Del Bosque elogia el carácter de su equipo frente a la tensión que vivió en Vallecas

El Real Madrid ganaba 0-1, el Rayo jugaba con un hombre menos y Vicente del Bosque se agitaba nervioso en la banda repartiendo instrucciones a diestro y siniestro. Gesticulando con vehemencia, el técnico madridista ordenaba a Makelele retrasar su posición para incrustarse en el centro de la defensa, aleccionaba a Figo a pie de campo, recolocaba a Flavio...

El Rayo apretaba y las noticias que llegaban de Oviedo, hablando de la victoria del Deportivo, cubrían el banquillo visitante con un espeso halo de tensión. La lucha por el título obligaba a un sobreesfuerzo para asegurar tres puntos imprescindibles después de tres jornadas consecutivas sin ganar. La Liga estaba en juego, y Del Bosque vivió el encuentro con una intensidad desconocida en él, atento a que su equipo no se concediese ni un mínimo instante de relajación.

"Ha sido un partido muy tenso, típico de final de temporada, en el que los dos equipos nos jugábamos dos puntos vitales", explicaba el entrenador del Real Madrid al término del encuentro. "Esa inquietud se traslada al banquillo", aseguraba Del Bosque, esforzándose en restar importancia a sus repetidas e inusuales presencias en la banda. "Es una anéctoda. Claro que he estado muy preocupado, pero como en todos los partidos, más allá de que me quede sentado en el banquillo o no".

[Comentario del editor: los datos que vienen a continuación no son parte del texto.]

/-- Can these bytes be written by an agent? (R34, R35, R444, R457, R467.) -/
def State.canWrite (s : State) (agent a n : Nat) : Access :=
  if n = 0 then .ok
  else if s.isMem a && s.isMem (a + n - 1) then
    if (s.inProtData a || s.inProtData (a + n - 1)) && !protWriter agent then .refused
    else if (linesOf a n).any (fun l => decide (l < 0x2000000000) && s.portGone l) then .busError
    else .ok
  else if s.isOut a n then if s.outboundOk then .ok else .busError
  else .refused

/-- Block nibble of a device address (R658). -/
def State.addrNibble (s : State) (a : Nat) : Nat :=
  match s.target a with
  | .gddr | .direct | .check => 5
  | .outbound => 13
  | .regs => s.regNibble (a - 0x4000000000)
  | .unmapped => if a < 0x2000000000 then 5 else 0

/-- The usage event of an access refused under R34. -/
def State.usageAddr (agent access a : Nat) (s : State) : State := s.usage (s.addrNibble a) agent access a

/-- Error handling of the protected region's words in a range read (R456): a single-bit error is corrected and counted,
an uncorrectable one poisons its line and is counted and reported. Answers whether some word was uncorrectable. -/
def State.eccRead (agent a n : Nat) (s : State) : Bool × State :=
  (s.memsys.flips.filter (fun p => decide (a < p.1 + 8) && decide (p.1 < a + n))).foldl (fun acc p =>
    let s := acc.2
    if p.2 = 1 then
      (acc.1, ((({ s with memsys := { s.memsys with flips := SMap.del p.1 s.memsys.flips } }).bump
        Reg.MEM_PROT_CE_LAST 1).setBit Reg.MEM_EVENT 8).report 0x2502 agent 1 p.1)
    else
      let s := { s with memsys := { s.memsys with flips := SMap.del p.1 s.memsys.flips } }
      let s := (((s.inc Reg.MEM_PROT_UE).setBit Reg.MEM_EVENT 9).memErr agent 3 p.1).report 0x3504 agent 1 p.1
      (true, s.poisonAt (s.physPort (s.logicalPort p.1)) (lineOf p.1))) (false, s)

/-- The first request wakes an ACTIVE port from self-refresh (R451). -/
def State.wakePorts (a n : Nat) (s : State) : State :=
  if !s.ports.any (fun p => p.2.selfRefresh && p.2.role == .active) then s
  else s.each (linesOf a n) (fun l s =>
    let p := s.physPort (s.logicalPort l)
    if decide (l < 0x2000000000) && (s.port p).selfRefresh then s.setPort p { s.port p with selfRefresh := false } else s)

/-- A read that meets a poisoned line is handled as a failed read: captured, and recorded by the Watch (R452, R453, R472); one
that meets a lost port first completes as a bus error and nothing else (R467). -/
def State.badRead (agent access a n : Nat) (s : State) : State :=
  match (linesOf a n).find? (fun l => s.poisoned l || (decide (l < 0x2000000000) && s.portGone l)) with
  | some l => if decide (l < 0x2000000000) && s.portGone l then s else ((s.setBit Reg.MEM_EVENT 10).memErr agent 4 l).report 0x3503 agent access l
  | none => s

/-- The words of the protected region that a write covers whole take new check bytes; those it covers in part are read and corrected
first (R456). -/
def State.eccWrite (agent a n : Nat) (s : State) : State :=
  let flips := s.memsys.flips.filter (fun (p : Nat × Nat) => !(decide (a ≤ p.1) && decide (p.1 + 8 ≤ a + n)))
  (State.eccRead agent a n { s with memsys := { s.memsys with flips } }).2

/-- A read of device memory by an agent, of an access type of R609: bytes, or refused with a usage event (R34), or a bus error (R35,
R452, R453, R467). -/
def State.readAs (agent access a n : Nat) (s : State) : Access × List Nat × State :=
  match s.canRead a n with
  | .ok =>
    if n ≠ 0 ∧ s.isOut a n then
      let h := s.hostRead n
      (.ok, h.1, h.2)
    else
    let r := (s.wakePorts a n).eccRead agent a n
    if r.1 then (.busError, List.replicate n 0, r.2) else (.ok, Memory.bytes s.mem a n, r.2)
  | .refused => (.refused, List.replicate n 0, s.usageAddr agent access a)
  | .busError =>
    if s.isMem a then (.busError, List.replicate n 0, s.badRead agent access a n)
    else (.busError, List.replicate n 0, s.outboundErr)

/-- A read of data. -/
def State.readMem (agent a n : Nat) (s : State) : Access × List Nat × State := s.readAs agent 1 a n

/-- A write of device memory by an agent; in the outbound window it goes to the host (R557). A write of a whole line takes the line off the poison list (R453). -/
def State.writeMem (agent a : Nat) (bs : List Nat) (s : State) : Access × State :=
  match s.canWrite agent a bs.length with
  | .ok =>
    if bs.length ≠ 0 ∧ s.isOut a bs.length then (.ok, s.hostWrite a bs)
    else
    let whole := (linesOf a bs.length).filter (fun l => decide (a ≤ l) && decide (l + 64 ≤ a + bs.length))
    (.ok, (((s.wakePorts a bs.length).eccWrite agent a bs.length).putM a bs).each whole State.unpoison)
  | .refused => (.refused, s.usageAddr agent 2 a)
  | .busError => (.busError, if s.isMem a then s else s.outboundErr)

/-! ### CRC-32C (R102) -/

/-- One bit of the Castagnoli CRC, reflected. -/
def crcBit (c : Nat) : Nat := if c % 2 = 1 then Nat.xor (c / 2) 0x82F63B78 else c / 2

/-- One byte of the CRC. -/
def crcByte (c b : Nat) : Nat :=
  crcBit (crcBit (crcBit (crcBit (crcBit (crcBit (crcBit (crcBit (Nat.xor c (b % 256)))))))))

/-- CRC-32C: initial value and final XOR 0xFFFF_FFFF (R102). -/
def crc32c (bs : List Nat) : Nat := Nat.xor (bs.foldl crcByte 0xFFFFFFFF) 0xFFFFFFFF

/-- A little-endian number from a list of bytes. -/
def leNat : List Nat → Nat
  | [] => 0
  | b :: bs => b % 256 + 256 * leNat bs

/-- The little-endian bytes of a number. -/
def leBytes : Nat → Nat → List Nat
  | 0, _ => []
  | n + 1, v => v % 256 :: leBytes n (v / 256)

/-- The big-endian bytes of a number. -/
def beBytes (n v : Nat) : List Nat := (leBytes n v).reverse

end Sys2Proof.Machine
end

Mientras Jorge Valdano, director general del Real Madrid, confesaba haber "sufrido de lo lindo" en el palco del Teresa Rivero, Del Bosque admitió que su equipo había "pasado apuros" en algunas fases del encuentro, pero se felicitaba por "haber respondido perfectamente en esos momentos de tensión". El técnico no escatimó elogios a sus jugadores. "Me ha gustado el Madrid. Hemos demostrado mucho carácter y decisión. Incluso la victoria del Deportivo nos ha servido de estímulo. Saber en el descanso que habían ganado nos ha venido bien para no achicarnos e irnos arriba a por el triunfo. Con un poco más de acierto en los metros finales habríamos ganando con tranquilidad, pero lo importante es que nos hemos hecho con tres puntos muy importantes".

Raúl coincidía. "No hemos estado acertados, pero el Madrid ha sido muy superior. El resultado se ha quedado corto para los méritos que hemos hecho", aseguraba el máximo goleador blanco de la temporada.

El alirón, en el Bernabéu

De la misma opinión eran el resto de los jugadores del Madrid, seguros de que la victoria ante el Rayo les permitirá entonar el alirón el sábado en el Bernabéu frente al Alavés. "Vamos a conseguirlo. Nadie se está mereciendo este título más que el Madrid", defendía Savio, que salió del estadio con una fuerte contusión. Karanka, sustituido a causa de una pequeña contractura muscular, apuntaba también a la visita del Alavés: "Podemos ser campeones el sábado. Eso es lo importante". El más tajante de todos resultó Emilio Butragueño. "Ya podemos decir que ganando en casa celebraremos el título de campeones ante nuestra afición".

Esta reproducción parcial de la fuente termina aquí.